Риту – из третьего подъезда – мы любим. Такое ласковое существо! Юлит, носится вокруг него, поджав хвост, приглашает побегать. А Мэл потрусит следом и стоит. Что вы хотите, скоро четырнадцать. Старичок. Не видит, слышит плохо.
– Я только вечером отпускаю, – говорит папа. – Когда никого нет.
– Я тебя прошу.
– Вот сволочи! Я знаю, кто это! Из 68-й! Я пойду к ней!
– Я тебя прошу!
– Но сволочи же какие…
Ходить уже не пришлось.
Мы сидим на лавочке. Наконец потеплело, небо очистилось, и звезды – голубые, весенние – развесились над липами.
– Это Орион. Охотник. Видишь кинжал на поясе?
– Не вижу…
– А дальше – вон яркая звезда – это Сириус в созвездии Большого Пса.

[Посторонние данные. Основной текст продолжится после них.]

/-- The tile of results. -/
def product (sparse neg keep : Bool) (e : Word) (old : Tile) (a b : Nat → Nat) : Tile :=
  Vector.ofFn (fun i => ofLanes (fun j =>
    sumGroups neg (if keep then some (lane (tileRow old i) j) else none)
      (if sparse then sparseGroups e (a i) (b j) else denseGroups e (a i) (b j))))

/-! ### Slots (R174, R175, R84) -/

def Cell.slotIx (c : Cell) (k : Nat) : Fin 24 := mod24 (k % 2 ^ 32 % c.accS)
def Cell.slot (c : Cell) (k : Nat) : Tile := c.acc[c.slotIx k]

/-- Writes the slot of a ring index and tags it with the epilogue mode; `ofmt` none leaves its output format. -/
def Cell.setSlot (c : Cell) (k : Nat) (t : Tile) (ofmt : Option (BitVec 20)) : Cell :=
  let i := c.slotIx k
  { c with
    acc := c.acc.set i t
    accTag := c.accTag.set i ⟨ofmt.getD c.accTag[i].ofmt, c.epiMode⟩ }

/-- Program order sets a slot's output format. (DEDUCED, assumption log 20) -/
def Cell.noteFmt (c : Cell) (k : Nat) (ofmt : BitVec 20) : Cell := { c with accFmt := c.accFmt.set (c.slotIx k) ofmt }

/-- Live slots: H − T. -/
def Cell.live (c : Cell) : Nat := (c.accH - c.accT).toNat

/-- The slots that an epi in the replay queue still holds (R192). -/
def Cmd.epiSlots (size : Nat) (d : Cmd) : List Res :=
  match d.instr with
  | .epi .. => d.reads size
  | _ => []

/-- A command that writes these slots waits for an epi that stands in the replay queue (R192). -/
def Cell.slotsHeld (c : Cell) (rs : List Res) : Bool := c.replay.any (fun d => meets (d.epiSlots c.accS) rs)

/-- Trap value of an offset beyond the live slots (R175). -/
def slotTrap (o : BitVec 4) : Word := BitVec.ofNat 64 (0x100 + o.toNat)

/-! ### mma and mmas (R183, R184) -/

/-- The checks on one operand at issue: its compact pair. -/
def operandCheck (c : Cell) (view : BitVec 1) (n : BitVec 5) (companion : Bool) : Except (Nat × Word) Word :=
  if view ≠ 1 then .ok 0
  else
    match c.spPair n with
    | none => .error (3, c.rx n)
    | some p => (viewCheck c p (c.rx n) (operandRuns p.compact c.loopValue companion)).map Pair.compact

/-- The checks on the table entry of a product (R88, R183). -/
def entryCheck (sparse : Bool) (e : Word) : Option (Nat × Word) :=
  if isFp32 (entryA e) || isFp32 (entryB e) || (sparse && entryN e = 0) then some (1, e) else none

/-- Whether an operand's rows reach into their companions. -/
def companionA (sparse : Bool) : Bool := sparse
def companionB (sparse : Bool) (e : Word) : Bool := sparse && (entryB e).width = 16

/-- The ranges that a product records. -/
def productRanges (sparse : Bool) (x y : BitVec 1) (e op0 op1 : Word) (lv : Nat) : List Range :=
  (if x = 1 then [rangeOf false (operandRuns op0 lv (companionA sparse))] else []) ++
  (if y = 1 then [rangeOf false (operandRuns op1 lv (companionB sparse e))] else [])

/-- The registers that an operand reads at the front end. -/
def pairRegs (view : BitVec 1) (n : BitVec 5) : List (BitVec 5) := if view = 1 then [n, n + 1] else []

/-- A product in the matrix engine. -/
def unitProduct (sparse neg keep : Bool) (b a : BitVec 5) (x y : BitVec 1) (o : BitVec 4) (w : Cmd) (s : State) : EngOut :=
  let e := w.aux
  let k := w.slotAt o
  let runs := (if x = 1 then neededRuns w.op0 w.lv (needA sparse e) else []) ++
    (if y = 1 then neededRuns w.op1 w.lv (needB sparse e) else [])
  if s.cpu.slotsHeld (slotRun s.cpu.accS k 1) then .blocked s
  else
    spReading s w runs
      (let t := product sparse neg keep e (s.cpu.slot k) (operandRow s x a w.op0 w.lv) (operandRow s y b w.op1 w.lv)
       .done (s.upd (fun c => c.setSlot k t (some (e.extractLsb' 40 20)))))

/-- A product at issue. -/
def issueProduct (i : Instr) (sparse neg keep : Bool) (b a : BitVec 5) (x y : BitVec 1) (o : BitVec 4) (r : BitVec 3)
    (s : State) : Out :=
  forwardWord r [] (pairRegs x a ++ pairRegs y b) .matrix s (fun s =>
    let c := s.cpu
    let e := c.ftEntry
    if isFp32 (entryA e) || isFp32 (entryB e) || (sparse && entryN e = 0) then trapOut s 1 e
    else if c.live ≤ o.toNat then trapOut s 2 (slotTrap o)
    else
      match operandCheck c x a (companionA sparse) with
      | .error (q, v) => trapOut s q v
      | .ok op0 =>
        match operandCheck c y b (companionB sparse e) with
        | .error (q, v) => trapOut s q v
        | .ok op1 =>
          let k := (c.accH - 1).toNat + 2 ^ 32 - o.toNat
          enqueue {
            instr := i
            queue := .matrix
            op0 := op0
            op1 := op1
            aux := e
            lv := c.loopValue
            ranges := productRanges sparse x y e op0 op1 c.loopValue
            also := fun c => c.noteFmt (k % 2 ^ 32) (e.extractLsb' 40 20) }
            (unitProduct sparse neg keep b a x y o) s)

/-- Tile product overwriting a ring slot, in the sum order of R90. (R183) -/
def unitMma (b a : BitVec 5) (x y : BitVec 1) (o : BitVec 4) (w : Cmd) (s : State) : EngOut :=
  unitProduct false false false b a x y o w s
def execMma (b : BitVec 5) (a : BitVec 5) (x : BitVec 1) (y : BitVec 1) (o : BitVec 4) (r : BitVec 3) (s : State) : Out :=
  issueProduct (.mma b a x y o r) false false false b a x y o r s

/-- Tile product accumulated into a ring slot. (R183) -/
def unitMmaAcc (b a : BitVec 5) (x y : BitVec 1) (o : BitVec 4) (w : Cmd) (s : State) : EngOut :=
  unitProduct false false true b a x y o w s
def execMmaAcc (b : BitVec 5) (a : BitVec 5) (x : BitVec 1) (y : BitVec 1) (o : BitVec 4) (r : BitVec 3) (s : State) : Out :=
  issueProduct (.mmaAcc b a x y o r) false false true b a x y o r s

/-- Negated tile product accumulated into a ring slot. (R183) -/
def unitMmaNeg (b a : BitVec 5) (x y : BitVec 1) (o : BitVec 4) (w : Cmd) (s : State) : EngOut :=
  unitProduct false true true b a x y o w s
def execMmaNeg (b : BitVec 5) (a : BitVec 5) (x : BitVec 1) (y : BitVec 1) (o : BitVec 4) (r : BitVec 3) (s : State) : Out :=
  issueProduct (.mmaNeg b a x y o r) false true true b a x y o r s

/-- Sparse tile product overwriting a ring slot. (R184) -/
def unitMmas (b a : BitVec 5) (x y : BitVec 1) (o : BitVec 4) (w : Cmd) (s : State) : EngOut :=
  unitProduct true false false b a x y o w s
def execMmas (b : BitVec 5) (a : BitVec 5) (x : BitVec 1) (y : BitVec 1) (o : BitVec 4) (r : BitVec 3) (s : State) : Out :=
  issueProduct (.mmas b a x y o r) true false false b a x y o r s

/-- Sparse tile product accumulated into a ring slot. (R184) -/
def unitMmasAcc (b a : BitVec 5) (x y : BitVec 1) (o : BitVec 4) (w : Cmd) (s : State) : EngOut :=
  unitProduct true false true b a x y o w s
def execMmasAcc (b : BitVec 5) (a : BitVec 5) (x : BitVec 1) (y : BitVec 1) (o : BitVec 4) (r : BitVec 3) (s : State) : Out :=
  issueProduct (.mmasAcc b a x y o r) true false true b a x y o r s

/-- Negated sparse tile product accumulated into a ring slot. (R184) -/
def unitMmasNeg (b a : BitVec 5) (x y : BitVec 1) (o : BitVec 4) (w : Cmd) (s : State) : EngOut :=
  unitProduct true true true b a x y o w s
def execMmasNeg (b : BitVec 5) (a : BitVec 5) (x : BitVec 1) (y : BitVec 1) (o : BitVec 4) (r : BitVec 3) (s : State) : Out :=
  issueProduct (.mmasNeg b a x y o r) true true true b a x y o r s

/-! ### accz (R186) -/

/-- Zeroes and tags `n` slots from ring index `k` on. -/
def zeroSlots (ofmt : BitVec 20) (k : Nat) : Nat → Cell → Cell
  | 0, c => c
  | n + 1, c => (zeroSlots ofmt k n c).setSlot (k + n) (Vector.replicate 32 0) (some ofmt)

def noteFmts (ofmt : BitVec 20) (k : Nat) : Nat → Cell → Cell
  | 0, c => c
  | n + 1, c => (noteFmts ofmt k n c).noteFmt (k + n) ofmt

/-- Pushes n zeroed, tagged slots onto the accumulator ring. (R186) -/
def unitAccz (n : BitVec 4) (w : Cmd) (s : State) : EngOut :=
  if s.cpu.slotsHeld (slotRun s.cpu.accS w.idx (n.toNat + 1)) then .blocked s
  else .done (s.upd (zeroSlots (w.aux.extractLsb' 40 20) w.idx (n.toNat + 1)))
def execAccz (n : BitVec 4) (r : BitVec 3) (s : State) : Out :=
  forwardWord r [] [] .matrix s (fun s =>
    let c := s.cpu
    let e := c.ftEntry
    if c.accS < c.live + n.toNat + 1 then trapOut s 2 (BitVec.ofNat 64 (0x200 + n.toNat + 1))
    else
      enqueue {
        instr := .accz n r
        queue := .matrix
        aux := e
        lv := c.loopValue
        also := fun c => { noteFmts (e.extractLsb' 40 20) c.accH.toNat (n.toNat + 1) c with
          accH := c.accH + BitVec.ofNat 32 (n.toNat + 1) } }
        (unitAccz n) s)

/-! ### accscl (R187) -/

/-- A slot with each row scaled by a power of two. -/
def scaleTile (t : Tile) (e : Nat → Int) : Tile :=
  Vector.ofFn (fun i => ofLanes (fun j =>
    match val32 (lane (tileRow t i) j) with
    | .fin n m x => rn32 (.fin n m (x + clampInt (e i) (-1024) 1024))
    | v => rn32 v))

def unitScale (o : BitVec 4) (e : Nat → Int) (w : Cmd) (s : State) : EngOut :=
  let k := w.slotAt o
  if s.cpu.slotsHeld (slotRun s.cpu.accS k 1) then .blocked s
  else .done (s.upd (fun c => c.setSlot k (scaleTile (c.slot k) e) none))

/-- A command on the slot at an offset, checked at issue (R175). -/
def issueSlot (i : Instr) (vs : List Nat) (regs : List (BitVec 5)) (op0 : Word) (o : BitVec 4) (r : BitVec 3)
    (unit : Cmd → State → EngOut) (s : State) : Out :=
  forwardWord r vs regs .matrix s (fun s =>
    if s.cpu.live ≤ o.toNat then trapOut s 2 (slotTrap o)
    else enqueue { instr := i, queue := .matrix, op0 := op0 } unit s)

– Не вижу, – папа всматривается, щурит то правый, то левый. – А-а… вон, кажется, что-то…
– А есть еще Малый Пес. Охотник и две собаки…
– Лора мне сказала, больше не возьмет. Тяжело.
– Да. Мне тоже. Тот раз тоже говорила…
Вдруг кто-то бросается к нам, слышен знакомый щелчок тормоза на поводке, так похожий на наш, – и у ног уже крутится Рита, повизгивая и норовя лизнуть.
– Здравствуйте, – говорит Ритина хозяйка, – спасибо за поводок. Ваша жена отдала.
– Что? Что она сказала? – переспрашивает папа.